An ecologist’s new book gets at the root of trees’ social lives

In ‘Finding the Mother Tree,’ Suzanne Simard recounts discovering forests’ hidden networks

A woman with medium blond hair next to a tree

Suzanne Simard went up against the male-dominated logging industry with compelling evidence that trees commune via a network of underground fungi.

© Bill Heath

cover of the book "Finding the Mother Tree"

Finding the Mother Tree
Suzanne Simard
Knopf, $28.95

Opening Suzanne Simard’s new book, Finding the Mother Tree, I expected to learn about the old growth forests of the Pacific Northwest. I had an inkling that Simard, a forest ecologist at the University of British Columbia in Vancouver, would walk through her painstaking research to convince logging companies and others that clear-cutting large parcels of land is too damaging for forests to recover. I didn’t expect to be carried along on her very relatable journey through life.

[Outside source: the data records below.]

/-- The context of a message, by its header (Table 15-4): CTX_GEN is 0 where it is of none. -/
def messageCtx (b : List Byte) : Option Nat := if flitField b 4 2 = 0 then none else some (flitField b 2 1 / 16)

/-- A MSG flit that is expected joins its message (R591), frees its buffer flit and acknowledges what it covers; one that arrives after a stop is channel state of the capture (R643). -/
def State.takeFlit (s : State) (p : Nat) (f : List Byte) : State :=
  let x := s.port p
  let bytes := (if flitFirst f then [] else x.partials) ++ (f.drop 8).take 244
  let y := x.heard s.now f
  let x1 := { y with
    rxSeq := (x.rxSeq + 1) % 65536, nakSent := false, lastMsg := s.now, partials := if flitLast f then [] else bytes
    freed0 := if flitVc f then y.freed0 else y.freed0 + 1, freed1 := if flitVc f then y.freed1 + 1 else y.freed1 }
  let s0 := if s.slackRuns then s else
    { s with obs := { s.obs with slack := { s.obs.slack with flits := s.obs.slack.flits ++ [(p, messageCtx bytes, f)] } } }
  let s1 := (s0.setPort p x1).count 0x61 (some (fabricPortId p)) none 1
  (if flitLast f then s1.takeMessage p (msgOf bytes) else s1).pumpPort p

/-- MSG (R587, R591): a flit arrives. One that fails its CRC or names a reserved KIND is discarded and counted; a MSG flit is taken where its SEQ is expected; an IDLE flit brings ACK and credits. The other kinds have commands of their own. -/
def execMsg (dt : Nat) (port : FabPort) (flit : List Byte) (s0 : State) : Host.Outcome State Fault Refusal :=
  let s := s0.elapse dt
  let x := s.port port.val
  if !s.board.powered || !(x.mode = .up) then .next s
  else if !flitOk flit then .next (s.badFlit port.val)
  else
    match flitField flit 0 1 with
    | 0 => .next ((s.setPort port.val (x.heard s.now flit)).pumpPort port.val)
    | 1 => if flitField flit 2 2 = x.rxSeq then .next (s.takeFlit port.val flit) else .next s
    | k => if 8 ≤ k then .next (s.count 0x63 (some (fabricPortId port.val)) none 1) else .next s

/-- The MSG flit with a SEQ goes out again (R587). -/
def State.resendFlit (s : State) (p seq : Nat) : State :=
  match (s.port p).unacked.find? fun e => decide ((seq + 65536 - e.1) % 65536 < e.2.1) with
  | some e => let i := (seq + 65536 - e.1) % 65536; s.emitFlit p 0x01 (e.2.2.ctrl i) seq (e.2.2.piece i)
  | none => s

/-- NAK (R587): the flits from the named SEQ on are resent in order. -/
def execNak (port : FabPort) (seq : BitVec 16) (s : State) : Host.Outcome State Fault Refusal :=
  let x := s.port port.val
  if !s.board.powered || s.board.lost || !(x.mode = .up) then .next s
  else
    let x1 := x.acked s.now seq.toNat
    let n := if x1.base = seq.toNat then x1.outstanding else 0
    let again := if x.resend.1 = seq.toNat ∧ 0 < x.resend.2 then x.resend.2 + 1 else 1
    let x2 := { x1 with retries := min 65535 (x1.retries + n), resend := (seq.toNat, again) }
    let s1 := ((s.setPort port.val x2).bumpBy 0x550001 n).count 0x62 (some (fabricPortId port.val)) none n
    .next (((List.range n).foldl (fun s i => s.resendFlit port.val ((seq.toNat + i) % 65536)) s1).pumpPort port.val)

/-- A fabric transfer in progress to a place ends with this status. -/
def State.failXfers (s : State) (p : Nat → Nat → Bool) (st : Status) : State :=
  (List.range 32).foldl (fun s i =>
    let fn := i / 2
    let k := fabRing fn (i % 2)
    match (s.ring k).current with
    | some c => if p fn (desField c.desc 26 6) then s.ringFinish fn k st else s
    | none => s) s

/-- A message that its port has lost goes out on another up port to its place, or fails with NO_ROUTE (R593). -/
def State.reroute (s : State) (m : FabMsg) : State :=
  match s.routeTo m.dst with
  | some p => s.sendOn p m
  | none =>
    let s1 := s.raise stNoRoute (beData [(1, m.dst)])
    if m.type = 0x0001 then s1.failXfers (fun fn place => fn == m.ctx && place == m.dst) stNoRoute else s1

/-- A port goes down: its messages move on, transfers without a route end (R589, R593, R598). -/
def State.dropPort (s : State) (p : Nat) (mode : PortMode) : State :=
  let x := s.port p
  let s1 := s.setPort p { PortState.reset with mode := mode, retries := x.retries, lastMsg := x.lastMsg }
  let s2 := { s1 with fab := { s1.fab with routes := s1.fab.routes.keep fun k _ => k % 16 != p } }
  let s3 := (x.unacked.map (·.2.2) ++ x.waiting).foldl State.reroute s2
  s3.failXfers (fun _ place => (s3.routeTo place).isNone) stLinkDown

/-- LINK_FAIL (R589): one SEQ resent 8 times in a row, or no ACK progress for 100 µs. -/
def execLinkFail (dt : Nat) (port : FabPort) (s0 : State) : Host.Outcome State Fault Refusal :=
  let s := s0.elapse dt
  let x := s.port port.val
  if s.board.powered && x.mode = .up && (decide (8 ≤ x.resend.2) || (!x.unacked.isEmpty && decide (x.progress + 100000 ≤ s.now))) then
    let s1 := ((s.bump 0x550002).raise stLinkDown (beData [(1, port.val)])).strand (fabricPortId port.val) 0x25 none 0
    .next (s1.dropPort port.val .training)
  else .next s

/-- PLACE_ANNOUNCE on a port (R595): the places this tray answers for, one byte each. -/
def State.announce (s : State) (p : Nat) (extra : List Nat) : State :=
  let own := if s.pair.place = 0xFF then [] else [s.pair.place]
  s.sendPayload p 0x0030 0 0 (s.port p).peer ((own ++ s.pair.answers ++ extra).flatMap fun x => beBytes 1 x)

/-- PLACE_ANNOUNCE on every up port. -/
def State.announceAll (s : State) (extra : List Nat) : State := s.portsUp.foldl (fun s p => s.announce p extra) s

/-- LINK_TRAINED (R584, R595). -/
def execLinkTrained (port : FabPort) (s : State) : Host.Outcome State Fault Refusal :=
  let x := s.port port.val
  if s.board.powered && decide (s.power.mode < 3) && (x.mode = .down || x.mode = .training) && s.pair.role != .leaving then
    let s1 := s.setPort port.val { PortState.reset with mode := .up, retries := x.retries, lastMsg := s.now, progress := s.now }
    .next ((s1.strand (fabricPortId port.val) 0x25 none 1).announce port.val [])
  else .next s

/-- The oldest message of a TYPE that has arrived, with its port, and the inbox without it. -/
def State.popMessage (s : State) (type : Nat) : Option (State × Nat × FabMsg) :=
  let open_ := if needsMemory type then s.clocked else s.board.ready && s.slackRuns && s.mgmtUp
  if !open_ then none
  else
    match s.fab.inbox.find? fun e => e.2.type == type with
    | none => none
    | some e => some ({ s with fab := { s.fab with inbox := s.fab.inbox.erase e } }, e.1, e.2)

/-- A payload is discarded (R592); a discarded REPLAY is answered as incomplete. -/
def State.discardPayload (s : State) (type src : Nat) : State :=
  let s1 := s.bump 0x550009
  if type = 0x0020 then s1.compareAnswer src 0 0 2 else s1

/-- A message of a reassembled TYPE joins its payload (R592): the payload where it is whole now. [DEDUCED, unsafe, log entry 42] -/
def State.assemble (s : State) (m : FabMsg) : State × Option (List Byte) :=
  let mine (x : FabPayload) : Bool := x.type == m.type && x.src == m.src && x.xfer == m.xfer
  if m.offset = 0 then
    if m.final then (s, some m.body)
    else if 8 ≤ (s.fab.payloads.filter fun x => x.src == m.src).length then (s.discardPayload m.type m.src, none)
    else ({ s with fab := { s.fab with payloads := s.fab.payloads ++ [⟨m.type, m.src, m.xfer, m.body, s.now, m.ctx⟩] } }, none)
  else
    match s.fab.payloads.find? mine with
    | none => (s, none)
    | some x =>
      let rest := s.fab.payloads.filter fun y => !mine y
      if x.bytes.length ≠ m.offset then (s, none)
      else if m.final then ({ s with fab := { s.fab with payloads := rest } }, some (x.bytes ++ m.body))
      else ({ s with fab := { s.fab with payloads := rest ++ [{ x with bytes := x.bytes ++ m.body, last := s.now }] } }, none)

/-- DMA_RESULT to the sender of a transfer (R599). -/
def State.dmaResult (s : State) (m : FabMsg) (tag : Nat) (st : Status) : State :=
  (s.sendTo m.src 0x0002 m.ctx 0 (beData [(4, tag), (2, st.toNat)])).1

/-- A CTX_GONE notice, one for each sender and generation (R470). [DEDUCED, unsafe, log entry 42] -/
def State.noteGone (s : State) (m : FabMsg) : State :=
  let k := (m.src, m.ctx, m.gen)
  let s1 := s.bump 0x710006
  if s1.fab.notices.contains k then s1
  else ({ s1 with fab := { s1.fab with notices := k :: s1.fab.notices } }.sendTo m.src 0x0034 m.ctx 0 (beData [(1, m.ctx), (2, m.gen)])).1

/-- The checks of R597 on the first segment of a transfer. -/
def State.rxRefusal (s : State) (m : FabMsg) (cva total : Nat) : Option Status :=
  if !s.ctxLive m.ctx (BitVec.ofNat 16 m.gen) then some stCtxGone
  else if !bitOf (s.reg m.ctx 0x701040) m.src then some stRxRefused
  else if 2 ^ 38 < cva + total ∨ !s.cvaMapped m.ctx cva total then some stNotMapped
  else none

/-- A transfer that is received has ended. -/
def State.dropRx (s : State) (x : FabRx) : State :=
  { s with fab := { s.fab with rx := s.fab.rx.filter fun y => !(y.src == x.src && y.xfer == x.xfer) } }.discharge x.ctx x.seq

/-- Data of a transfer lands from byte `pos` of its range on; with SIGNAL the last 8 bytes are kept for the end (R599). -/
def State.landData (s : State) (x : FabRx) (pos : Nat) (data : List Byte) : State × FabRx × Option Status :=
  let n := if x.signal then x.total - min 8 x.total - pos else data.length
  let now := data.take n
  match s.writeCvaN x.ctx (some x.seq) (x.cva + pos) now with
  | .ok s1 => (s1, { x with tail := x.tail ++ data.drop n }, none)
  | .error st => (s, x, some st)

/-- The transfer has arrived (R596, R599): with SIGNAL its last bytes land and every WAIT of the context is tested (R203). -/
def State.landTail (s : State) (x : FabRx) : State × Status :=
  if x.signal then
    match s.writeCvaN x.ctx (some x.seq) (x.cva + (x.total - x.tail.length)) x.tail with
    | .ok s1 => ((List.range 8).foldl (fun s k => s.testWait x.ctx k) s1, stOk)
    | .error st => (s, st)
  else (s, stOk)

/-- A segment of an accepted transfer. -/
def State.rxSegment (s : State) (m : FabMsg) (x : FabRx) (pos : Nat) (data : List Byte) : State :=
  let others := s.fab.rx.filter fun y => !(y.src == x.src && y.xfer == x.xfer)
  let keep (s : State) (x : FabRx) : State :=
    if m.final then s.dropRx x else { s with fab := { s.fab with rx := others ++ [{ x with last := s.now }] } }
  if x.refused then keep s x
  else if !s.ctxLive m.ctx (BitVec.ofNat 16 m.gen) then (keep (s.noteGone m) { x with refused := true }).dmaResult m x.tag stCtxGone
  else
    let r := s.landData x pos data
    match r.2.2 with
    | some st => (keep s { x with refused := true }).dmaResult m x.tag st
    | none =>
      if m.final then
        let e := r.1.landTail r.2.1
        (keep e.1 r.2.1).dmaResult m x.tag e.2
      else keep r.1 r.2.1

/-- DMA_DATA (R597, R599): the next segment that has arrived. -/
def execDmaData (s : State) : Host.Outcome State Fault Refusal :=
  match s.popMessage 0x0001 with
  | none => .next s
  | some (s1, _, m) =>
    if m.offset = 0 then
      let be (o n : Nat) : Nat := beNat ((m.body.drop o).take n)
      let x : FabRx := ⟨m.src, m.xfer, m.ctx, be 0 8, be 8 4, be 12 4, bitOf (be 16 4) 0, false, [], 0, s1.now⟩
      match s1.rxRefusal m x.cva x.total with
      | none =>
        let a := s1.admitWork m.ctx
        .next (a.1.rxSegment m { x with seq := a.2 } 0 (m.body.drop 24))
      | some st =>
        let s2 := if st = stCtxGone then s1.noteGone m else if st = stRxRefused then s1.raise stRxRefused (beData [(1, m.src)]) else s1
        .next ((s2.rxSegment m { x with refused := true } 0 []).dmaResult m x.tag st)
    else
      match s1.fab.rx.find? fun y => y.src == m.src && y.xfer == m.xfer with
      | none => .next s1
      | some x => .next (s1.rxSegment m x (m.offset - 24) m.body)

/-- DMA_RESULT (R598): the sender's descriptor completes. -/
def execDmaResult (s : State) : Host.Outcome State Fault Refusal :=
  match s.popMessage 0x0002 with
  | none => .next s
  | some (s1, _, m) =>
    let tag := beNat (m.body.take 4)
    let st : Status := BitVec.ofNat 16 (beNat ((m.body.drop 4).take 2))
    let hit (d : Nat) : Bool := match (s1.ring (fabRing m.ctx d)).current with
      | some c => desTag c.desc == tag && (desField c.desc 26 6 == m.src || s1.routeTo (desField c.desc 26 6) == s1.routeTo m.src)
      | none => false
    .next (if hit 0 then s1.ringFinish m.ctx (fabRing m.ctx 0) st else if hit 1 then s1.ringFinish m.ctx (fabRing m.ctx 1) st else s1)

/-- REASSEMBLY_TIMEOUT (R592): the next segment of a payload has not arrived within 10 ms; what a DMA_DATA payload has written stays written. -/
def execReassemblyTimeout (dt : Nat) (s0 : State) : Host.Outcome State Fault Refusal :=
  let s := s0.elapse dt
  let late (t : Nat) : Bool := decide (t + 10000000 ≤ s.now)
  let s1 := { s with fab := { s.fab with payloads := s.fab.payloads.filter fun x => !late x.last } }
  let s2 := (s.fab.payloads.filter fun x => late x.last).foldl (fun s x => s.discardPayload x.type x.src) s1
  .next ((s.fab.rx.filter fun x => late x.last).foldl (fun s x => (s.dropRx x).discardPayload 0x0001 x.src) s2)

Simard was born in the Monashee Mountains of British Columbia in 1960. Her family of loggers selectively cut trees and dragged them out with horses, leaving plenty still standing. In her first stab at a career, she joined a commercial logging company that clear-cut with large machinery. Her job was to check on seedlings the firm had planted in those areas to restart the forest. The fledgling plants were often yellowed and failing. Simard’s instincts told her those trees were missing the resources that exist within a diverse community of plants, so she set out to see if her hunch was right.

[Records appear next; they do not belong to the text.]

-- ==== Sys2Proof/Machine/Observe.lean ====
section
/-! DEFINITION. Event counters as the host reaches them, snapshots, Slack, capture records and the wait-for graph (16_counters_global_stop_and_hangs.md R631 to R660); the 32-bit read of EVC_TIDE_NOW (02 R91). -/

namespace Sys2Proof.Machine

/-- Low and high half of a 64-bit value. -/
def lowHalf (v : BitVec 64) : Nat := (v.extractLsb' 0 32).toNat
def highHalf (v : BitVec 64) : BitVec 32 := v.extractLsb' 32 32

/-- EVC_TIDE_NOW_LO_READ (R91): bits [63:32] are latched for the function. -/
def execEvcTideNowLoRead (fn : Fn) (s : State) : Host.Outcome State Fault Refusal :=
  s.regRead fn.val 0x610000 4 (.evcTideNowLoRead fn) fun s =>
    { s with tide := { s.tide with latch := s.tide.latch.setAt 0 fn.val (highHalf s.tide.count) } }.emit
      (.readData fn.val 0x610000 4 (lowHalf s.tide.count))

/-- The key of a counter in `Observe.counters`. -/
def counterKey : CounterRef → Nat
  | .block id i => id.toNat * 4 + i.val
  | .region r j => 0x10000 + r.val * 16 + j.val
  | .chip k => 0x20000 + k.val

/-- Offsets of SEL, CNT and LAST of a counter (Table 16-1). -/
def selOffset : CounterRef → Nat
  | .block id i => 0x660000 + 0x10 * id.toNat + 4 * i.val
  | .region r j => 0x672000 + 0x40 * r.val + 4 * j.val
  | .chip k => 0x674800 + 4 * k.val
def cntOffset : CounterRef → Nat
  | .block id i => 0x620000 + 0x20 * id.toNat + 8 * i.val
  | .region r j => 0x670000 + 0x80 * r.val + 8 * j.val
  | .chip k => 0x674000 + 8 * k.val
def lastOffset : CounterRef → Nat
  | .block id i => 0x640000 + 0x20 * id.toNat + 8 * i.val
  | .region r j => 0x671000 + 0x80 * r.val + 8 * j.val
  | .chip k => 0x674400 + 8 * k.val

/-- A block source is valid at a block (Table 16-4). -/
def blockSource (id code : Nat) : Bool :=
  let ty := id / 32 % 8
  let own : List Nat := match ty with
    | 0 => [0x10, 0x11, 0x12, 0x13, 0x14, 0x15]
    | 1 => [0x20, 0x21]
    | 2 => [0x30, 0x31, 0x32, 0x33, 0x34]
    | 3 => [0x40, 0x41]
    | 4 => [0x48, 0x49]
    | 5 => [0x50, 0x51, 0x52, 0x53]
    | 6 => [0x60, 0x61, 0x62, 0x63, 0x64]
    | _ => []
  [0x01, 0x02, 0x03].contains code || (code == 0x04 && hasRing id) || own.contains code

/-- Block codes and region codes of Table 16-4. -/
def blockCodes : List Nat :=
  [0x01, 0x02, 0x03, 0x04, 0x10, 0x11, 0x12, 0x13, 0x14, 0x15, 0x20, 0x21, 0x30, 0x31, 0x32, 0x33, 0x34, 0x40, 0x41, 0x48, 0x49, 0x50,
    0x51, 0x52, 0x53, 0x60, 0x61, 0x62, 0x63, 0x64]
def regionCodes (r : Nat) : List Nat := [0x80, 0x81, 0x82] ++ (if r < 6 then [0x83, 0x84, 0x85] else [])

/-- SOURCE is one that Table 16-4 gives for this counter (R632, R634); 0 counts nothing. [DEDUCED, unsafe, log entry 53] -/
def sourceOk (c : CounterRef) (source : Nat) : Bool :=
  if source = 0 then true
  else match c with
    | .block id _ => blockSource id.toNat source
    | .region r _ => (regionCodes r.val).contains source || (256 ≤ source && blockCodes.contains (source - 256))
    | .chip _ => (0xC0 ≤ source && source ≤ 0xC8) || (256 ≤ source && (blockCodes ++ regionCodes 0).contains (source - 256))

She learned how to do experiments, with close calls with grizzly bears and other mishaps along the way, eventually becoming a tenured professor. She and colleagues discovered that underground networks of fungi among tree roots shuttle carbon and nutrients from tree to tree (SN: 8/9/97, p. 87). Simard seamlessly weaves details of her studies of these networks with her life’s travails: sibling relationships and loss, struggles as a woman in a male-dominated field and her own recovery from a health crisis. Like many women who work outside the home, she felt torn between being with her young daughters and pursuing her professional passions.

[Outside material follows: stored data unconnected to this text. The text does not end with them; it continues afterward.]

/-- KV tables: CREATE, EXTEND, WRITE, ADVANCE, TRUNCATE and DESTROY, and their refusals that change nothing (08_attention_and_kv_pages.md, 04_device_memory_and_page_manager.md). -/
def Obligations.KvEditsOnATable : Prop :=
  (∀ (s s1 : State) (c : Ctx) (g : KvGeometry) (id b : Nat), s.clocked = true → ((s.ctx c.val).mode = .active ∨ (s.ctx c.val).mode = .locked) →
    kvGeomOk g.layers g.hkv g.d g.dv = true → g.kind ≤ 2 → s.freeSlot s.kv.tables 65536 0 = some id → s.draw.takeBlock 1 = some (s1, b) →
    ∃ t, exec (.kvCreate c g) s = .next t ∧ t.kv.answer = stOk ∧
      t.kvTable id = some ⟨c.val, (s.ctx c.val).gen, g.kind, g.layers, g.hkv, g.d, g.dv, 0, 0, 0, [], b, none⟩ ∧
      (∀ x, x ≠ id → t.kvTable x = s.kvTable x) ∧ t.kv.pages = s.kv.pages ∧ t = { s with free := t.free, kv := t.kv }) ∧
  (∀ (s : State) (c : Ctx) (g : KvGeometry), s.clocked = true → (s.ctx c.val).mode ≠ .active → (s.ctx c.val).mode ≠ .locked →
    exec (.kvCreate c g) s = .next { s with kv := { s.kv with answer := stCtxGone } }) ∧
  (∀ (s s1 s2 : State) (table : BitVec 16) (tcode : BitVec 3) (fmt : BitVec 4) (t t1 : KvTable) (es : List KvEntry), s.clocked = true →
    s.kvOwner table.toNat = .ok t → kvSpanOk t tcode.toNat fmt.toNat = true → spanTokens t.spans % kvTokens tcode.toNat = 0 →
    spanTokens t.spans + kvTokens tcode.toNat ≤ 1048576 → s.growBlock table.toNat t (t.entryCount + t.layers) = some (s1, t1) →
    s1.kvNewPages t1 tcode.toNat fmt.toNat false t1.layers 0 [] = .ok (s2, es) →
    ∃ u x, exec (.kvExtend table tcode fmt) s = .next u ∧ u.kv.answer = stOk ∧ u.kvTable table.toNat = some x ∧ x.length = t.length ∧
      x.version = t.version + 1 ∧ x.layers = t.layers ∧ x.spans = t.spans ++ [⟨tcode.toNat, es⟩] ∧ es.length = t.layers ∧ (∀ e ∈ es, e.fill = 0) ∧
      (∀ y, y ≠ table.toNat → u.kvTable y = s.kvTable y) ∧ u = { s with free := u.free, dict := u.dict, pm := u.pm, kv := u.kv }) ∧
  (∀ (s : State) (table : BitVec 16) (tcode : BitVec 3) (fmt : BitVec 4) (t : KvTable), s.clocked = true → s.kvOwner table.toNat = .ok t →
    kvSpanOk t tcode.toNat fmt.toNat = false → exec (.kvExtend table tcode fmt) s = .next { s with kv := { s.kv with answer := stKvtGeometry } }) ∧
  (∀ (s : State) (table : BitVec 16) (layer slot off : Nat) (row : KvRow) (t : KvTable) (pg : KvPage), s.clocked = true → s.kvOwner table.toNat = .ok t →
    t.overlay = none → t.locate layer t.length true = some (slot, off) → s.kvPage slot = some pg → s.refsOf pg.frame ≤ 1 → off < kvTokens pg.tcode →
    pg.fmt ≤ 5 → kvGeomOk 1 pg.hkv pg.d pg.dv = true → (pg.fmt = 3 → pg.d % 32 = 0 ∧ pg.dv % 32 = 0) →
    kvPageK pg.fmt (kvTokens pg.tcode) pg.hkv pg.d pg.dv = some pg.k →
    ∃ u x, exec (.kvWrite table layer [row]) s = .next u ∧ u.kv.answer = stOk ∧ u.kvTable table.toNat = some x ∧ x.length = t.length ∧
      x.version = t.version + 1 ∧ (∀ y, y ≠ table.toNat → u.kvTable y = s.kvTable y) ∧
      (∀ a, a < pg.frame * granule ∨ (pg.frame + 2 ^ pg.k) * granule ≤ a → u.hbm.read a = s.hbm.read a) ∧
      u = { s with free := u.free, hbm := u.hbm, kv := u.kv }) ∧
  (∀ (s : State) (table : BitVec 16) (n : Nat) (t : KvTable), s.clocked = true → s.kvOwner table.toNat = .ok t → t.length + n ≤ t.filled →
    exec (.kvAdvance table n) s = .next { s with kv := { s.kv with
      tables := s.kv.tables.put table.toNat { t with length := t.length + n, version := t.version + 1 }, answer := stOk } }) ∧
  (∀ (s : State) (table : BitVec 16) (n : Nat) (t : KvTable), s.clocked = true → s.kvOwner table.toNat = .ok t → t.filled < t.length + n →
    exec (.kvAdvance table n) s = .next { s with kv := { s.kv with answer := stLengthBounds } }) ∧
  (∀ (s : State) (table : BitVec 16) (p : Nat) (t : KvTable), s.clocked = true → s.kvOwner table.toNat = .ok t → p ≤ t.length →
    (∀ w ∈ s.kv.walks.vals, w.table = table.toNat → w.length ≤ p) → s.kvPendingOn table.toNat = false →
    ∃ u, exec (.kvTruncate table p) s = .next u ∧ u.kv.answer = stOk ∧
      u.kvTable table.toNat = some { t with length := p, version := t.version + 1, spans := clipSpans t.spans p } ∧
      (∀ y, y ≠ table.toNat → u.kvTable y = s.kvTable y) ∧ u = { s with pm := u.pm, kv := u.kv }) ∧
  (∀ (s : State) (table : BitVec 16) (p : Nat) (t : KvTable), s.clocked = true → s.kvOwner table.toNat = .ok t → p ≤ t.length →
    s.kvPendingOn table.toNat = true →
    ∃ u, exec (.kvTruncate table p) s = .next u ∧ u.kv.answer = stOk ∧ u.kvTable table.toNat = some { t with epoch := t.epoch + 1 } ∧
      u.kv.pending = s.kv.pending ++ [⟨table.toNat, .truncate p, t.epoch⟩] ∧ u.pm = s.pm ∧ u.hbm = s.hbm) ∧
  (∀ (s : State) (table : BitVec 16) (p : Nat) (t : KvTable), s.clocked = true → s.kvOwner table.toNat = .ok t → t.length < p →
    exec (.kvTruncate table p) s = .next { s with kv := { s.kv with answer := stLengthBounds } }) ∧
  (∀ (s : State) (table : BitVec 16) (t : KvTable), s.clocked = true → s.kvOwner table.toNat = .ok t → s.kvHeld table.toNat t.epoch = false →
    s.kvPendingOn table.toNat = false →
    ∃ u, exec (.kvDestroy table) s = .next u ∧ u.kv.answer = stOk ∧ u.kvTable table.toNat = none ∧
      (∀ y, y ≠ table.toNat → u.kvTable y = s.kvTable y) ∧ u = { s with pm := u.pm, kv := u.kv }) ∧
  (∀ (s : State) (table : BitVec 16) (t : KvTable), s.clocked = true → s.kvOwner table.toNat = .ok t → s.kvHeld table.toNat t.epoch = true →
    ∃ u, exec (.kvDestroy table) s = .next u ∧ u.kv.answer = stOk ∧ u.kvTable table.toNat = some { t with epoch := t.epoch + 1 } ∧
      u.kv.pending = s.kv.pending ++ [⟨table.toNat, .destroy, t.epoch⟩] ∧
      u = { s with free := u.free, trace := u.trace, dict := u.dict, kv := u.kv, fab := u.fab, obs := u.obs })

Readers will feel for Simard as much as they worry for the forests that are quickly disappearing. Simard presents plenty of evidence and writes enthusiastically to build her analogy of the “mother trees” — the biggest, oldest trees in a forest that nurture those nearby. In her experiments, seedlings planted near a mother tree were much more likely to survive.

“Trees and plants have agency,” she writes. “They cooperate, make decisions, learn and remember — qualities we normally ascribe to sentience, wisdom, intelligence.” Simard encourages logging companies to save the mother trees when harvesting to maintain the networks of information — the internet of the forest. Industry change has been slow, but she’s optimistic: “Sometimes when it seems nothing will budge, there’s a shift.”